Apollonia au Théâtre National de Chaillot
Représentation du 08 novembre 2009
Durée 4h30 (avec un entracte)

Mise en scène Krzysztof Warlikowski

Dramaturgie Piotr Gruszczynski
Décor et costumes Malgorzata Szczesniak

Héraclès Andrzej Chyra
Alceste/Apolonia Magdalena Cielecka
Elisabeth Costello Maja Ostaszewska
Ryfka Goldfinger Ewa Dalkowska
Agamemmon/Oreste/Amal Maciej Stuhr
Clytemnestre/La tante Malgorzata Hajewska-Krzysztofik
Iphigénie Magdalena Poplawska
Apollon Adam Nawojczyk
Le petit fils Tomask Tyndyk
Musique et voix Renate Jett

 

Une mère, Apolonia Machczynska, cache vingt cinq enfants pour les épargner de la barbarie nazie. Dénoncée, puis réfugiée chez son père, elle est exécutée après avoir pu sauver une enfant juive.

                                                  

                                                                                         Magdalena Cielecka (Alceste)

A partir de ce drame là, Krzysztof Warlikowski explore une diversité de voies qui nous amène vers des réflexions dont on ne comprend pas toujours l’émergence.
L’analyse n’est pas immédiate, le temps fait son travail après le spectacle, surtout que le metteur en scène se passionne pour les motivations sexuelles, la force et la violence érigées comme part de l’identité masculine au delà de son imbécillité, le patriotisme, l’hérédité et la relation aux parents, le refus de conscience de chacun, pour confronter à la nouvelle d’Hanna Krall, le mythe du sacrifice.

Il aboutit ainsi à une scène profondément marquante, Alceste y apparaît comme une femme souffrant de n’avoir un homme intelligent capable de lui apporter la chaleur dont elle a besoin, et présente cela avec beaucoup d’ironie - l’histoire étrange et merveilleuse d’une relation amoureuse entre un dauphin et un homme - lors d’un repas en présence de convives insipides. A plusieurs reprises elle se lève, puis revient, entretenant ainsi de bien mystérieux moments de silence.

La situation dégénère en séance d’incisions du corps au milieu d’une cage de verre, cette belle femme se meurt en se tordant de douleur sur les paroles du Mépris de Godard Et mes pieds, tu les aimes, mes pieds ? Et mes jambes ? Et mes fesses ? Et mes seins ?.

Pourquoi se sacrifier pour un type pareil?

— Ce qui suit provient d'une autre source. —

-- ==== Sys2Proof/Syntax.lean ====
section
/-! DEFINITION. The steps of the KW-D96: every opcode of R261 with its decoded fields (R249 to R256), and every event of the
table of operations with the data its agent supplies. -/
namespace Sys2Proof

/-- Scope codes (R256): 0 thread to 6 SYS; 7 is reserved. -/
inductive Scope where
  | thread | grp | blk | clu | die | pkg | sys
  deriving DecidableEq, Repr

/-- Rounding modes (R256): codes 5 to 7 are reserved. -/
inductive Rnd where
  | rn | rz | ru | rd | rna
  deriving DecidableEq, Repr

/-- Element types (R256): codes 14 and 15 are reserved. -/
inductive ETy where
  | i8 | n8 | i16 | n16 | i32 | n32 | i64 | n64 | f16 | bf16 | f32 | f64 | f8 | f8w
  deriving DecidableEq, Repr

/-- Access paths in the bit order of R256. -/
inductive Path where
  | ls | mx | sw | ne | co | sg | wk | if_ | lq
  deriving DecidableEq, Repr

/-- MUL field of row 0x1 (R275): 11 is reserved. -/
inductive MulSel where
  | lo | hi | wide
  deriving DecidableEq, Repr

/-- Predicate combination BOP (R281). -/
inductive Bop where
  | none | and | or | xor
  deriving DecidableEq, Repr

/-- Integer comparison codes (R281): 6 and 7 are reserved. -/
inductive ICmp where
  | eq | ne | lt | le | gt | ge
  deriving DecidableEq, Repr

/-- Float comparison codes (R311). -/
inductive FCmp where
  | eq | ne | lt | le | gt | ge | num | nan
  deriving DecidableEq, Repr

/-- Formats of FCLASS (R312): 6 and 7 are reserved. -/
inductive ClassFmt where
  | f32 | f64 | f16 | bf16 | f8 | f8w
  deriving DecidableEq, Repr

/-- Operations of CVTP (R315). -/
inductive CvtpOp where
  | pk2 | pk4 | up2 | up4
  deriving DecidableEq, Repr

/-- Formats of the special functions (R316): 11 is reserved. -/
inductive SfuFmt where
  | f32 | f16 | bf16
  deriving DecidableEq, Repr

/-- Lane selection of LXCH (R319). -/
inductive LxMode where
  | pick | rot | slide | flip
  deriving DecidableEq, Repr

/-- Modes of PCOL (R320): 5 to 7 are reserved. -/
inductive PcolMode where
  | every | any_ | same | mask | count
  deriving DecidableEq, Repr

/-- Operations of XRED and XSCAN (R321): 7 is reserved. -/
inductive XOp where
  | add | min | max | and | or | xor | satadd
  deriving DecidableEq, Repr

/-- Operations of XFRED (R323): 11 is reserved. -/
inductive XfOp where
  | add | min | max
  deriving DecidableEq, Repr

/-- Access sizes (R327): 7 is reserved. -/
inductive Sz where
  | b | h | w | d | q | sb | sh
  deriving DecidableEq, Repr

/-- Swizzle selection of a scratchpad access (R334). -/
inductive Swz where
  | none | x | k | win
  deriving DecidableEq, Repr

/-- Atomic operations (R335): 8 to 15 are reserved. -/
inductive AOp where
  | add | min | max | and | or | xor | exch | inc
  deriving DecidableEq, Repr

/-- CAS sizes (R335): 11 is reserved. -/
inductive CasSz where
  | c32 | c64 | c128
  deriving DecidableEq, Repr

/-- FENCE kinds (R338): 11 is reserved. -/
inductive FenceKind where
  | ar | rel | acq
  deriving DecidableEq, Repr

/-- CBAR modes (R347): 11 is reserved. -/
inductive CbarMode where
  | sync | arrive | wait
  deriving DecidableEq, Repr

/-- Conditions of WAITA (R348): 7 is reserved. -/
inductive WaCmp where
  | eq | ne | geu | ltu | ge | lt | anyset
  deriving DecidableEq, Repr

/-- Spaces of WAITA (R348): 11 is reserved. -/
inductive WaSpace where
  | mem | spad | map
  deriving DecidableEq, Repr

/-- CCTL levels (R356): 10 and 11 are reserved. -/
inductive CcLevel where
  | l1 | l2
  deriving DecidableEq, Repr

/-- CCTL operations (R356): 11 is reserved. -/
inductive CcOp where
  | wb | wbinv | discard
  deriving DecidableEq, Repr

/-- Element types of MXDRAIN (R367): 5 to 7 are reserved. -/
inductive DrainTy where
  | f32 | bf16 | f16 | f8 | f8w
  deriving DecidableEq, Repr

/-- Forms of SVRET and TRET (R380, R383): 11 is reserved. -/
inductive RetForm where
  | next | replay | exit
  deriving DecidableEq, Repr

/-- Forms of TLBINV (R386). -/
inductive TlbForm where
  | va | as_ | vd | s2
  deriving DecidableEq, Repr

/-- Actions of a bound register (R233, R390): 11 is reserved. -/
inductive BAct where
  | flag | clamp | trap
  deriving DecidableEq, Repr

/-- Operand of an instruction field (R251): a general register, a group-uniform register, a predicate or zero. -/
inductive Opnd where
  | g (n : Fin 192) | k (n : Fin 32) | p (n : Fin 16) | zero
  deriving DecidableEq, Repr

/-- One guard term (R249): negate flag and predicate index. -/
structure Guard where
  neg : Bool
  idx : Fin 16
  deriving DecidableEq, Repr

/-- Guard combination GM (R249): 11 is Illegal Instruction. -/
inductive GMode where
  | a | and | or
  deriving DecidableEq, Repr

/-- The instruction header (R249) less its opcode. -/
structure Hdr where
  ga : Guard
  gb : Guard
  gm : GMode
  hint : Fin 4
  deriving DecidableEq, Repr

/-- MOD of row 0x1 (R275). -/
structure ArithMod where
  mul : MulSel
  sat : Bool
  u : Bool
  w64 : Bool
  deriving DecidableEq, Repr

/-- MOD of row 0x2 (R279). -/
structure LogicMod where
  tbl : Fin 256
  right : Bool
  s : Bool
  w64 : Bool
  deriving DecidableEq, Repr

/-- MOD of ICMP (R281). -/
structure IcmpMod where
  bop : Bop
  cmp : ICmp
  u : Bool
  w64 : Bool
  deriving DecidableEq, Repr

/-- MOD of FCMP (R311). -/
structure FcmpMod where
  bop : Bop
  cmp : FCmp
  w64 : Bool
  deriving DecidableEq, Repr

/-- MOD of HCMP (R311). -/
structure HcmpMod where
  bop : Bop
  cmp : FCmp
  bf : Bool
  deriving DecidableEq, Repr

/-- MOD of FCLASS (R312). -/
structure FclassMod where
  ft : ClassFmt
  cls : Fin 512
  deriving DecidableEq, Repr

/-- MOD of SEL (R282). -/
structure SelMod where
  byte : Bool
  w64 : Bool
  deriving DecidableEq, Repr

/-- MOD of PCOMB (R283). -/
structure PcombMod where
  tbl : Fin 256
  deriving DecidableEq, Repr

/-- MOD of P2G (R284). -/
structure P2gMod where
  hi : Bool
  deriving DecidableEq, Repr

/-- MOD of G2P (R284). -/
structure G2pMod where
  keep : Fin 256
  hi : Bool
  deriving DecidableEq, Repr

/-- MOD of MOV (R285). -/
structure MovMod where
  u : Bool
  w64 : Bool
  deriving DecidableEq, Repr

/-- MOD of LEA (R285). -/
structure LeaMod where
  u : Bool
  sh : Fin 8
  deriving DecidableEq, Repr

/-- MOD of row 0x4 (R308). -/
structure FpMod where
  nc : Bool
  na : Bool
  rnd : Rnd
  deriving DecidableEq, Repr

/-- MOD of the packed 16-bit float instructions (R310). -/
structure HalfMod where
  bf : Bool
  rnd : Rnd
  deriving DecidableEq, Repr

/-- MOD of the packed-integer instructions (R286); `dp` is the decision predicate of ACS2, present when DPEN is 1. -/
structure VecMod where
  dp : Option (Fin 16)
  max : Bool
  sat : Bool
  u : Bool
  e8 : Bool
  deriving DecidableEq, Repr

/-- MOD of CVT (R314). -/
structure CvtMod where
  dt : ETy
  st : ETy
  rnd : Rnd
  sat : Bool
  ef : Bool
  deriving DecidableEq, Repr

/-- MOD of CVTP (R315). -/
structure CvtpMod where
  pt : ETy
  op : CvtpOp
  rnd : Rnd
  sat : Bool
  ef : Bool
  deriving DecidableEq, Repr

/-- MOD of EXP2, LOG2, SIN.PI and COS.PI (R316). -/
structure SfuMod where
  ft : SfuFmt
  rnd : Rnd
  deriving DecidableEq, Repr

/-- MOD of RNDH (R317). -/
structure RndhMod where
  u01 : Bool
  deriving DecidableEq, Repr

/-- MOD of FRND and FSCALE (R313). -/
structure FrndMod where
  w64 : Bool
  rnd : Rnd
  deriving DecidableEq, Repr

/-- MOD of LXCH (R319). -/
structure LxchMod where
  w64 : Bool
  seg : Fin 7
  mode : LxMode
  deriving DecidableEq, Repr

/-- MOD of PCOL (R320). -/
structure PcolMod where
  pair : Bool
  pb : Fin 4
  mode : PcolMode
  deriving DecidableEq, Repr

/-- MOD of XRED and XSCAN (R321). -/
structure XredMod where
  excl : Bool
  w64 : Bool
  u : Bool
  op : XOp
  deriving DecidableEq, Repr

/-- MOD of XFIND (R322). -/
structure XfindMod where
  w64 : Bool
  deriving DecidableEq, Repr

/-- MOD of XFRED (R323). -/
structure XfredMod where
  w64 : Bool
  rnd : Rnd
  op : XfOp
  deriving DecidableEq, Repr

/-- MOD of LD, LDM, STM, PRF and of an ST without BC (R327); `scope` thread is a plain access. -/
structure MemMod where
  usr : Bool
  scope : Scope
  col : Fin 8
  sh : Fin 8
  sz : Sz
  deriving DecidableEq, Repr

/-- MOD of a checked store (R330), less its bit 15. -/
structure BcMod where
  bnd : Fin 32
  ety : ETy
  col : Fin 8
  sz : Sz
  deriving DecidableEq, Repr

/-- MOD of LD.PROBE (R331). -/
structure ProbeMod where
  usr : Bool
  scope : Scope
  pd : Fin 16
  sh : Fin 8
  sz : Sz
  deriving DecidableEq, Repr

/-- MOD of LDS and STS (R334). -/
structure LdsMod where
  win : Fin 256
  swz : Swz
  sh : Fin 8
  sz : Sz
  deriving DecidableEq, Repr

/-- MOD of ATOM and RED (R335). -/
structure AtomMod where
  scope : Scope
  col : Fin 8
  acq : Bool
  rel : Bool
  op : AOp
  u : Bool
  w64 : Bool
  sh : Fin 4
  deriving DecidableEq, Repr

/-- MOD of CAS (R335). -/
structure CasMod where
  scope : Scope
  col : Fin 8
  acq : Bool
  rel : Bool
  csz : CasSz
  sh : Fin 4
  deriving DecidableEq, Repr

/-- MOD of ATOMS and REDS (R337). -/
structure AtomsMod where
  win : Fin 256
  swz : Swz
  op : AOp
  u : Bool
  w64 : Bool
  deriving DecidableEq, Repr

/-- MOD of CASS (R337). -/
structure CassMod where
  win : Fin 256
  swz : Swz
  csz : CasSz
  sh : Fin 4
  deriving DecidableEq, Repr

/-- MOD of FENCE (R338); `mask` is present when MEN is 1. -/
structure FenceMod where
  mask : Option (Fin 256)
  scope : Scope
  kind : FenceKind
  deriving DecidableEq, Repr

/-- MOD of PFENCE (R339). -/
structure PfenceMod where
  dst : Fin 512
  scope : Scope
  frm : Path
  deriving DecidableEq, Repr

/-- MOD of BAR.INIT, BAR.WAIT and BAR.INV (R341). -/
structure BarMod where
  id : Fin 16
  deriving DecidableEq, Repr

/-- MOD of BAR.ARRIVE and BAR.SYNC (R341). -/
structure BarArrMod where
  pm : Fin 512
  id : Fin 16
  deriving DecidableEq, Repr

/-- MOD of CBAR (R347). -/
structure CbarMod where
  pm : Fin 512
  mode : CbarMode
  deriving DecidableEq, Repr

/-- MOD of WAITA (R348). -/
structure WaitaMod where
  scope : Scope
  cmp : WaCmp
  w64 : Bool
  space : WaSpace
  deriving DecidableEq, Repr

/-- MOD of UNSEAL (R355). -/
structure UnsealMod where
  sync : Bool
  deriving DecidableEq, Repr

/-- MOD of CCTL (R356). -/
structure CctlMod where
  level : CcLevel
  op : CcOp
  deriving DecidableEq, Repr

/-- MOD of MXDRAIN (R367). -/
structure MxdrainMod where
  dt : DrainTy
  rnd : Rnd
  sat : Bool
  ef : Bool
  clr : Bool
  rclr : Bool
  ben : Bool
  bnd : Fin 32
  deriving DecidableEq, Repr

/-- MOD of MXWAIT (R369). -/
structure MxwaitMod where
  all : Bool
  deriving DecidableEq, Repr

/-- MOD of TASK.DEP (R375). -/
structure TaskDepMod where
  clrp : Bool
  deriving DecidableEq, Repr

/-- MOD of SVQTAKE (R379). -/
structure SvqtakeMod where
  pd : Fin 16
  deriving DecidableEq, Repr

/-- MOD of SVRET (R380). -/
structure SvretMod where
  g1 : Bool
  form : RetForm
  deriving DecidableEq, Repr

/-- MOD of PTSYNC (R385); `mask` is present when MEN is 1. -/
structure PtsyncMod where
  mask : Option (Fin 256)
  scope : Scope
  deriving DecidableEq, Repr

/-- MOD of TLBINV (R386). -/
structure TlbinvMod where
  scope : Scope
  sync : Bool
  form : TlbForm
  deriving DecidableEq, Repr

/-- MOD of PGMOVE (R387). -/
structure PgmoveMod where
  s2 : Bool
  deriving DecidableEq, Repr

/-- MOD of BND.SET (R390). -/
structure BndMod where
  kcnt : Bool
  i32 : Bool
  nanp : Bool
  action : BAct
  deriving DecidableEq, Repr

/-- MOD of SCHED.STEP (R391). -/
structure SchedMod where
  set : Bool
  deriving DecidableEq, Repr

/-- MOD of ST: the plain layout of R327 or the checked store of R330. -/
inductive StMod where
  | plain (m : MemMod) | bc (m : BcMod)
  deriving DecidableEq, Repr

/-- The rails, in the order the regulators raise them (R14). -/
inductive Rail where
  | v1p8 | vhbm | vio | vsram | vcore0 | vcore1 | vcore2 | vcore3
  deriving DecidableEq, Repr

/-- What the network answers for one operation of a queue pair (R39): a status, the bytes read and the old value. A status above 8 is no
answer: the engine ends an operation that is decided already. -/
structure NetResult where
  status : Nat
  data : Bytes
  old : BitVec 64
  deriving DecidableEq, Repr

/-- An inbound packet as its port delivers it (R33, R45): which checks the link found true is part of the packet.
PROFILE as R38 codes it, the delivery context, and, of a Write, its number among those of its initiator queue pair to the VD and among
those of its context, in the order they were sent, from 0. -/
structure InPkt where
  port : Fin 4
  domain : Option Nat
  lpid : Nat
  rkey : BitVec 32
  rva : BitVec 64
  len : Nat
  addend : BitVec 64
  data : Bytes
  prof : Nat
  pdc : Nat
  seq : Nat
  cseq : Nat
  flagged : Bool
  supported : Bool
  gcmOk : Bool
  src : Bytes
  rpid : Nat
  deriving DecidableEq, Repr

Il y a également ces magnifiques visages de femmes, très bien mis en valeur par la vidéo, sur lesquels se lisent des vies dures et la résistance au temps.

Renate Jett

A cette langue polonaise si directe, se mélangent la musique de Chopin, des balades et du rock, et ceux qui ont assisté à Iphigénie en Tauride et Parsifal à l’Opéra National de Paris découvrent que Renate Jett, interprète des Rôles muets d’Iphigénie et de Dave Bowman dans ces productions, est une chanteuse attachante.

Après le long discours d’Elisabeth Costello, assimilant extermination des juifs et abattage d’animaux, fort par son interprétation plus que par son analyse, les conséquences révèlent que Ryfka Goldfinger a pu être sauvée par Apolonia, mais que son petit fils est devenu un soldat de l’armée israélienne.

Ewa Dalkowska (Ryfka Goldfinger) et Krzysztof Warlikowski

Ewa Dalkowska (Ryfka Goldfinger) et Krzysztof Warlikowski

Krzysztof Warlikowski est dans une démarche qui paraît sans fin, et chacune de ses œuvres tisse des liens avec les précédentes, Agamemnon et le Parsifal guerrier, Iphigénie et Apolonia, Clytemnestre et la mère de Krum. Un théâtre désinhibé, douloureux, feutré et tendre mais aussi très agressif en réaction aux esprits consensuels et bornés.